Exercise requirements
Write out the entries below once more, exactly.

Material for this exercise
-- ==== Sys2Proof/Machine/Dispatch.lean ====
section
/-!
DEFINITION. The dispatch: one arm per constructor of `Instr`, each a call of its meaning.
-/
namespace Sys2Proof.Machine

Exercise response
-- ==== Sys2Proof/Machine/Dispatch.lean ====
section
/-!
DEFINITION. The dispatch: one arm per constructor of `Instr`, each a call of its meaning.
-/
namespace Sys2Proof.Machine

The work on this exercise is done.